Provided information Block Start

/-- COMPACTION of a list: the due lists are taken in ascending order, round after round; with none left the round
ends. -/
def compaction (s : State) (i l : Nat) : State :=
  if !running s || inForce s Key.SEARCH_COMPACT_ENABLE != 1 || reg s Key.FLASH_STATE == 4 then s
  else match tabGet s.indexes i with
  | none => s
  | some x =>
    match (dueLists s x).find? (fun k => x.cursor ≤ k) with
    | none => updIndex s i (fun _ => endRound s x)
    | some k =>
      if k != l then s
      else match compactList s i x l with
        | none => updIndex s i (fun x => { x with cursor := l + 1 })
        | some (x', ws) =>
          match prepareWrites s ws with
          | .ready t =>
            bump (updIndex (writeRecords t ws) i (fun _ => { x' with cursor := l + 1 })) Key.SEARCH_COMPACTIONS 1
          | .wait t => t
          | .fail t _ => t

def execCompaction (index list : Nat) (s : State) : Host.Outcome State Fault Refusal := .next (compaction s index list)

/-- Passages in a state. -/
def passagesIn (x : Index) (st : PassageState) : Nat := (x.passages.filter (fun p => p.2 == st)).length

/-- The index status (Table 10.12). -/
def indexStatus (s : State) (x : Index) : Nat :=
  passagesIn x .live * 2 ^ 472 + passagesIn x .deleted * 2 ^ 432 + passagesIn x .pending * 2 ^ 392 +
    x.current * 2 ^ 352 + oldestOf s x * 2 ^ 320 + (openPins s x).length * 2 ^ 288 +
    ((allExtents x).length + (liveRetired s x).length) * 2 ^ 256 + x.tombs.length * 2 ^ 224 +
    (dueLists s x).length * 2 ^ 192 + 1

/-- INDEX_STATUS (R232); its RESULT is an open value. -/
def indexStatusBody (s : State) (id : Nat) (j : Job) : State :=
  match tabGet s.indexes (srIndex j.entry) with
  | some x =>
    withWrite s id (srDest j.entry) 64 (fun t =>
      let f := takeFree (writeBytes t (srDest j.entry) (leBytes 64 (indexStatus s x)))
      finish f.2 id Code.OK (f.1 % 2 ^ 64))
  | none => finish s id Code.BAD_FIELD 0

def execIndexStatus (job : Nat) (s : State) : Host.Outcome State Fault Refusal :=
  .next (runJob s job Op.INDEX_STATUS noSources indexStatusBody)

end Sys2Proof.Machine
end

Provided information Block End

• **Prompt**
Go through the listing above and locate each line that holds the word "then". Copy those lines.

• **Response to this task**
  if !running s || inForce s Key.SEARCH_COMPACT_ENABLE != 1 || reg s Key.FLASH_STATE == 4 then s
      if k != l then s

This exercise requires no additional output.